-If it's very hot where you live, changing the water daily is helpful because chickens often like cool water so it encourages them to drink. Mine always visit the waterer right after I change it on hot days.
-I give them a few black oil sunflower seeds (BOSS) with a little scratch at treat time, since the oils are good for them.
-I don't mix scratch and feed because I want to make sure I can monitor that they are getting only a very small percentage of scratch relative to their feed. I scatter a little scratch in the run when I want to call them back from free ranging. I stop the treats fairly early in the day so they will fill up on their healthy feed before bedtime.
-I store feed and scratch in the 25-lb airtight plastic dog food bins that Target sells. But I keep those bins indoors; use something different (thicker plastic or metal) if you are storing outdoors so rodents don't chew through.
-I feed them an organic brand called Modesto Milling; I know someone who has a seven-year-old Polish who still lays and has been eating that brand her whole life. It's the same feed all year, but I have very mild winters so others might do something different.

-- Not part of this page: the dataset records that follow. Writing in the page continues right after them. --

/-- The program path that a voice's parameters select (R234). -/
def State.pathOf (s : State) (v : Voice) : Nat :=
  9 * ((List.range 8).filter fun k => s.oscType v k != 0).length + 3 * (s.voiceP v 0x30).toNat + (s.voiceP v 0x38).toNat

/-- Index of S in a cost block: 8, 16, 32 (R234). -/
def spfIndex (spf : Nat) : Nat := if spf = 8 then 0 else if spf = 16 then 1 else 2

/-- Cost per frame of a path (R107, R234). -/
def pathCost (x : ImgTemplate) (path spf : Nat) (nonRes : Bool) : Nat :=
  x.costs.getD (6 * path + 2 * spfIndex spf + b2n nonRes) 0 * spf

/-- Template `t`'s tables are resident on core `k`, or it has none (R236). -/
def State.residentOn (s : State) (k t words : Nat) : Bool :=
  words == 0 || (s.core k).resid.any fun r => r.template == t && r.isReady

/-- Cost of voice `v` on core `k` along its path, and whether it is the non-resident one (R107). -/
def State.costOn (s : State) (v : Voice) (path k : Nat) : Nat × Bool :=
  match s.imgTemplate v.bay v.template with
  | none => (0, false)
  | some x => let nr := !s.residentOn k v.template x.tableWords; (pathCost x path s.spf nr, nr)

/-- Costs of the effect tasks of core `k` (R107, R239). -/
def State.effectCost (s : State) (k : Nat) : Nat :=
  (s.core k).tasks.foldl (fun a t => if t.2.kind = 1 then a + t.2.cost.toNat else a) 0

/-- L of core `k` (R107). -/
def State.loadL (s : State) (k : Nat) : Nat :=
  s.effectCost k + (s.coreVoices k).foldl (fun a p => if p.2.st.counted then a + p.2.cost else a) 0

/-- S of core `k` (R107). -/
def State.loadS (s : State) (k : Nat) : Nat :=
  (s.coreVoices k).foldl (fun a p => if p.2.st = .scarf then a + p.2.cost else a) 0

/-- Tasks of core `k` (R108). -/
def State.taskCount (s : State) (k : Nat) : Nat := (s.core k).tasks.length

/-- The core at the same position of the other Bay of a pair (R274). -/
def State.twin (s : State) (k : Nat) : Option Nat :=
  let b := s.courseBay (k / 8)
  if (s.bay b).role = 0 then none
  else some (k - 8 * (s.bay b).first.toNat + 8 * (s.bay (s.bay b).partner.toNat).first.toNat)

/-- A core marked for retirement or retired, or whose twin is (R112, R274). -/
def State.unusable (s : State) (k : Nat) : Bool :=
  let one := fun k => (s.core k).retire || (s.core k).retired
  one k || (match s.twin k with | some t => one t | none => false)

/-- Budget of core `k` (R107, R109, R274): 0 once marked for retirement; a pair plans with the higher capacity steps. -/
def State.budget (s : State) (k : Nat) : Nat :=
  let st := fun k => (s.course (k / 8)).steps
  if s.unusable k then 0
  else 896 * (32 - (match s.twin k with | some t => Nat.max (st k) (st t) | none => st k))

/-- The hard limit H (R107). -/
def hardLimit (rate : BitVec 3) : Nat := if family48 rate then 30261 else 33209

/-- Slot pairs of Course `c` that are held (R136). -/
def State.pairsHeld (s : State) (c : Nat) : List Nat :=
  (s.voicesWith fun v => v.core / 8 == c && v.core < 64 && (v.st.counted || v.st == .scarf)).map fun p => p.2.pair

/-- The lowest-numbered free pair of Course `c` from pair `lo` on (R137). -/
def State.freePair (s : State) (c lo : Nat) : Option Nat :=
  let held := s.pairsHeld c
  (List.range 256).find? fun q => decide (lo ≤ q) && !held.contains q

/-- Load conditions of the passes of R111. -/
inductive Pass where
  | first | second
deriving DecidableEq, Repr

/-- A core meets a pass's load condition (R109, R111): in RENDER the second reads only L + cost ≤ budget. -/
def passOk (p : Pass) (l sc cost budget h : Nat) (render : Bool) : Bool :=
  match p with
  | .first => decide (l + sc + cost ≤ budget)
  | .second => decide (l + cost ≤ budget) && (render || decide (l + sc + cost ≤ h))

/-- Preference among qualifying cores: resident, then lower L + S after adding, then lower number (R112), as one number. -/
def coreRank (nonRes : Bool) (load k : Nat) : Nat := b2n nonRes * 2 ^ 40 + load * 64 + k

/-- choose_core (R112) among `cands`; a move into another Course needs a pair from 32 on (R137). -/
def chooseCore (cands : List Nat) (p : Pass) (v : Voice) (path : Nat) (fromCourse : Option Nat) (s : State) : Option Nat :=
  leastRank <| cands.filterMap fun k =>
    let c := s.costOn v path k
    let l := s.loadL k
    let sc := s.loadS k
    let room := match fromCourse with
      | some x => x == k / 8 || (s.freePair (k / 8) 32).isSome
      | none => (s.freePair (k / 8) 0).isSome
    if !s.unusable k && decide (s.taskCount k < 64) && room
        && passOk p l sc c.1 (s.budget k) (hardLimit s.time.rate) ((s.bay (s.courseBay (k / 8))).mode == .render)
    then some (coreRank c.2 (l + sc + c.1) k, k) else none

-- steal keys -------------------------------------------------------------------------------------------------------------------------------

/-- YOUTH (R117). -/
def youth (age : Nat) : Nat := 0xFFFF - Nat.min (age / 16) 0xFFFF

/-- Age of a voice in frames of its Bay's timeline (R117). -/
def State.age (s : State) (v : Voice) : Nat := (s.frameOf v.bay - v.placedFrame).toNat
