/-- Arm the synchronising reset of a retrigger at stamp `t`, when the template has RESYNC = 1 there, as far as is known (R158, R182); one that enters after
its release key falls later and is counted late. Answers whether it was counted. A late event that arms a late reset counts twice, once at entry and
once here (DESIGN CHOICE, log entry 136). -/
def armResync (i : Nat) (sid : Option Nat) (t : Word) (s : State) : State × Bool :=
  let v := s.voice i
  if s.endpointDue (tmplAddr v.template 0xE6) t = 0 ∨ v.st = .scarf then (s, false)
  else
    let n := BitVec.ofNat 32 (16 * resyncLen s.time.rate)
    let reach := s.reachOf v.bay
    let tpf := BitVec.ofNat 32 s.tpf
    if 0 ≤ stampDist (t - n - tpf) reach then (s.setVoice i { v with resyncs := v.resyncs ++ [(t, t)] }, false)
    else
      let at_ := reach + tpf + n
      (countLate sid (at_ - t).toNat (s.setVoice i { v with resyncs := v.resyncs ++ [(t, at_)] }), true)

/-- The synchronising reset of a retrigger at stamp `t` that does not take place is no longer armed. -/
def disarmResync (i : Nat) (t : Word) (s : State) : State :=
  let v := s.voice i
  s.setVoice i { v with resyncs := v.resyncs.filter fun r => r.1 != t }

/-- Insert an item by stamp against a reference point, stable. -/
def insertStamp (ref : Word) (x : TEvent) (xs : List TEvent) : List TEvent :=
  match xs with
  | [] => [x]
  | y :: r => if stampDist x.stamp ref < stampDist y.stamp ref then x :: y :: r else y :: insertStamp ref x r

/-- Items in stamp order. -/
def stampOrder (ref : Word) (xs : List TEvent) : List TEvent := xs.foldl (fun acc x => insertStamp ref x acc) []

/-- The note stack of part `p` as an item leaves it (R183). -/
def State.stackAfter (s : State) (p : Nat) (stack : List Nat) (x : TEvent) : List Nat :=
  let push := fun (q k : Nat) => if q = p then (k :: stack.filter fun y => y != k).take 16 else stack
  match x.act with
  | .noteOn q k _ => push q k
  | .push _ q k => push q k
  | .start i => if (s.voice i).byCommand then stack else push (s.voice i).part (s.voice i).note
  | .retrigger i k _ | .glide i k _ => push (s.voice i).part k
  | .noteOff q k => if q = p then stack.filter fun y => y != k else stack
  | _ => stack

/-- The note stack of part `p` at stamp `t`, as far as is known: what is stored, then what waits for a stamp up to `t`, in its order (R183, R309). -/
def State.stackDue (s : State) (p : Nat) (t : Word) : List Nat :=
  (stampOrder t (s.se.timeline.filter fun x => decide (stampDist x.stamp t ≤ 0))).foldl (s.stackAfter p) (s.params.noteStacks.look p [])

/-- The voice that a Note Off at stamp `t` retriggers, as far as is known: in MONO_RETRIG, when it pops the top note and notes remain (R183). -/
def State.offRetriggers (s : State) (p k : Nat) (t : Word) : Option Nat :=
  if s.endpointDue (partAddr p 0x0C) t = 2 then
    match s.stackDue p t with
    | top :: _ :: _ => if top = k then s.newest fun v => v.part == p && (v.st == .pending || v.st == .preRoll || v.st == .held || v.st == .releasing) else none
    | _ => none
  else none

/-- Put an accepted event on the timeline at stamp `t` (R155, R181, R309); a per-note message binds a group now, or is discarded for want of
one (R184). Answers whether it counted late. -/
def placeEvent (sid : Option Nat) (act : Action) (t : Word) (late : Bool) (s : State) : State × Bool :=
  let b := s.partBay act.part
  let item : TEvent := { stamp := t, key := t, bay := b, session := sid, counted := late, act := act }
  match act with
  | .noteOn p k vel =>
    (match startChoice p k t none s with
     | .retrigger i =>
       let r := armResync i sid t s
       (enterTimeline { item with counted := late || r.2, act := .retrigger i k vel } r.1, late || r.2)
     | .glide i => (enterTimeline { item with act := .glide i k vel } s, late)
     | .fresh => newVoice sid p k vel t t late s)
  | .noteOff p k =>
    (match s.offRetriggers p k t with
     | some i => let r := armResync i sid t s; (enterTimeline { item with counted := late || r.2, armed := some i } r.1, late || r.2)
     | none => (enterTimeline item s, late))
  | .perNote p k _ _ | .pnReset p k =>
    (match bindGroup p k s with
     | some (_, s1) => (enterTimeline item s1, late)
     | none => (countPnMiss p s, late))
  | _ => (enterTimeline item s, late)

/-- Change a session's record. -/
def State.onSession (s : State) (i : Nat) (f : Session → Session) : State := s.setSession i (f (s.session i))

/-- Count an event that the pool or the queue limit turns away (R311). -/
def countOverflow (i : Nat) (s : State) : State := s.onSession i fun x => { x with overflow := satInc x.overflow }

/-- Entry into the Session Engine, with its stamp test (R33 to R35, R37): `held`: the event already has its place (R311). -/
def enterEvent (i : Nat) (act : Action) (stamp : Word) (held : Bool) (s : State) : State :=
  let b := s.partBay act.part
  let reach := s.reachOf b
  match classify stamp reach with
  | .range => s.onSession i fun x => { x with range := satInc x.range }
  | .future =>
    if held || s.roomFor (some i) 1 then (placeEvent (some i) act stamp false (s.onSession i fun x => { x with events := satInc x.events })).1
    else countOverflow i s
  | .late =>
    if (s.session i).dropLate then s.onSession i fun x => { x with droppedLate := satInc x.droppedLate }
    else if !(held || s.roomFor (some i) 1) then countOverflow i s
    else
      let s1 := countLate (some i) (-(stampDist stamp reach)).toNat (s.onSession i fun x => { x with events := satInc x.events })
      (placeEvent (some i) act reach true s1).1

-- intake (R302, R310, R313) ------------------------------------------------------------------------------------------------------------------

/-- Events the Session Engine takes in during one device frame: 2,000,000 per second (R310). -/
def intakePerFrame (rate : BitVec 3) : Nat := famFrames rate 333 362

/-- The intake takes another event now: none waits, and the frame's share is not used up (R310). -/
def State.intakeRoom (s : State) : Bool := s.se.fifo.isEmpty && decide (s.se.intakeTaken < intakePerFrame s.time.rate)

/-- Count an event taken in. -/
def countIntake (s : State) : State := { s with se := { s.se with intakeTaken := s.se.intakeTaken + 1 } }

/-- An event beyond the rate waits in the intake FIFO; a full one discards it (R310). -/
def waitIntake (i : Nat) (act : Action) (stamp : Word) (s : State) : State :=
  if s.se.fifo.length < 4096 then
    { s with se := { s.se with fifo := s.se.fifo ++ [{ stamp := stamp, session := some i, act := act }] } }
  else { s with se := { s.se with intakeDrop := satInc s.se.intakeDrop } }

/-- An event arrives at the Session Engine (R310); `held`: it has its entry, one of the Conductor's (R313). -/
def intakeEvent (i : Nat) (act : Action) (stamp : Word) (held : Bool) (s : State) : State :=
  if s.intakeRoom then countIntake (enterEvent i act stamp held s) else waitIntake i act stamp s

/-- The oldest waiting event leaves the intake FIFO and enters, when the frame's intake has room for it (R310). -/
def intakeExit (s : State) : State :=
  match s.se.fifo with
  | [] => s
  | t :: r =>
    if intakePerFrame s.time.rate ≤ s.se.intakeTaken then s else
    let s1 := countIntake { s with se := { s.se with fifo := r } }
    match t.session with
    | some i => enterEvent i t.act t.stamp false s1
    | none => s1

/-- INTAKE_FIFO_EXIT (R310). -/
def execIntakeFifoExit (s : State) : Outcome := .next (intakeExit s)

/-- A stamped event of a session: held while the session is parked, else it goes to the intake (R302, R313). A UART's waits in
the UART's buffer `u`. -/
def deliver (i : Nat) (u : Option Nat) (act : Action) (stamp : Word) (s : State) : State :=
  if s.parked i then
    match u with
    | some n =>
      let x := s.uart n
      if x.buf.length < 64 ∧ queuedOf i s < (s.session i).queueLimit then
        hwPostNew 2 4 (s.setUart n { x with buf := x.buf ++ [{ stamp := stamp, session := some i, act := act }] })
      else countOverflow i s
    | none =>
      if s.roomFor (some i) 1 then
        s.onSession i fun x => { x with parkedEvents := x.parkedEvents ++ [{ stamp := stamp, session := some i, act := act }] }
      else countOverflow i s
  else intakeEvent i act stamp false s

/-- A message of session `i` received at Device Time `r` (R303, R306, R307). -/
def receiveMessage (i : Nat) (u : Option Nat) (key : Nat) (m : Message) (jr : Option (BitVec 16)) (r : BitVec 64) (s : State) : State :=
  let part := s.partOf i key
  let a := messageAct i key part m s
  match a.2 with
  | none => a.1
  | some act => deliver i u act (s.stampEvent i act.part jr r) a.1

/-- The events held for the sessions, in Conductor memory and in the UARTs' buffers (R313). -/
def parkedItems (s : State) : List TEvent := (openSessions s).flatMap (fun i => (s.session i).parkedEvents) ++ s.uarts.flatMap fun u => u.2.buf

/-- UART events of parked sessions whose post to the COND queue the Session Engine still keeps: they enter later (R257). That each such event is
one post, when it enters its buffer, is the model's choice (DESIGN CHOICE, log entry 21). -/
def waitingUart (s : State) : List TEvent :=
  let us := stampOrder s.time.reach (s.uarts.flatMap fun u => u.2.buf)
  us.drop (us.length - (s.dsp.repost.filter fun p => p.1 == 2).length)

/-- One held event is handed over (R311, R313): one that holds a Conductor entry keeps it while its session is parked; one of a UART, or of a session
promoted meanwhile, is tested for its place. -/
def handOver (s : State) (t : TEvent) : State :=
  match t.session with
  | none => s
  | some i =>
    let held := (s.session i).parkedEvents.contains t
    intakeEvent i t.act t.stamp (held && s.parked i) (s.onSession i fun x => { x with parkedEvents := x.parkedEvents.erase t })

/-- Hand over the held events of every session in stamp order, each tested then, at the rate of the intake (R33, R310, R313, R314). -/
def handOverAll (s : State) : State :=
  let kept := waitingUart s
  let s1 := { s with uarts := s.uarts.mapVals fun _ u => { u with buf := u.buf.filter fun t => kept.contains t } }
  (stampOrder s.time.reach ((parkedItems s).filter fun t => !kept.contains t)).foldl handOver s1

/-- The parked session promoted next: highest RANK, then opened earlier (R314). -/
def nextPromoted (s : State) : Option Nat :=
  leastRank (((openSessions s).filter fun i => s.parked i).map fun i => ((255 - (s.session i).rank.toNat) * 2 ^ 40 + (s.session i).openOrder, i))

/-- A free hardware slot takes a parked session (R314). -/
def promoteOne (s : State) : Option State :=
  match nextPromoted s with
  | none => none
  | some i => if freeSlot s = 255 then none else some (s.onSession i fun x => { x with slot := freeSlot s })

/-- The sessions promoted at a device frame boundary: at most 96 (R314). -/
def promoteAll : Nat → State → State
  | 0, s => s
  | n + 1, s => match promoteOne s with
    | some t => promoteAll n t
    | none => s

end Sys2Proof.Machine
end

-I got my pullets at 10 weeks and made grit available right away. I then changed from chick grit to layer grit as they got bigger. There is always grit available (I order it from a company called Scratch and Peck), but they don't use it anymore because they have free range time every day.
-For treats, they like scrambled eggs, yogurt, dried mealworms, kale, chard, and apples (I have an apple tree and they enjoy rolling the fallen apples around and pecking at them). Chickens vary in what they like -- some people say theirs won't go near yogurt, and others say their chickens love stuff that mine won't touch (like watermelon).
-I have only laying hens, who get layer feed and also free choice oyster shells as a calcium supplement. The yogurt is good for that, too.
-Mine don't produce those super orange yolks, and I asked about that a while back on this site, and someone posted that she thinks it's actually a breed thing -- all her hens eat the same stuff, but her Buffs lay orange yolks while her other chickens don't. I think some feeds have marigold in them to color the yolks.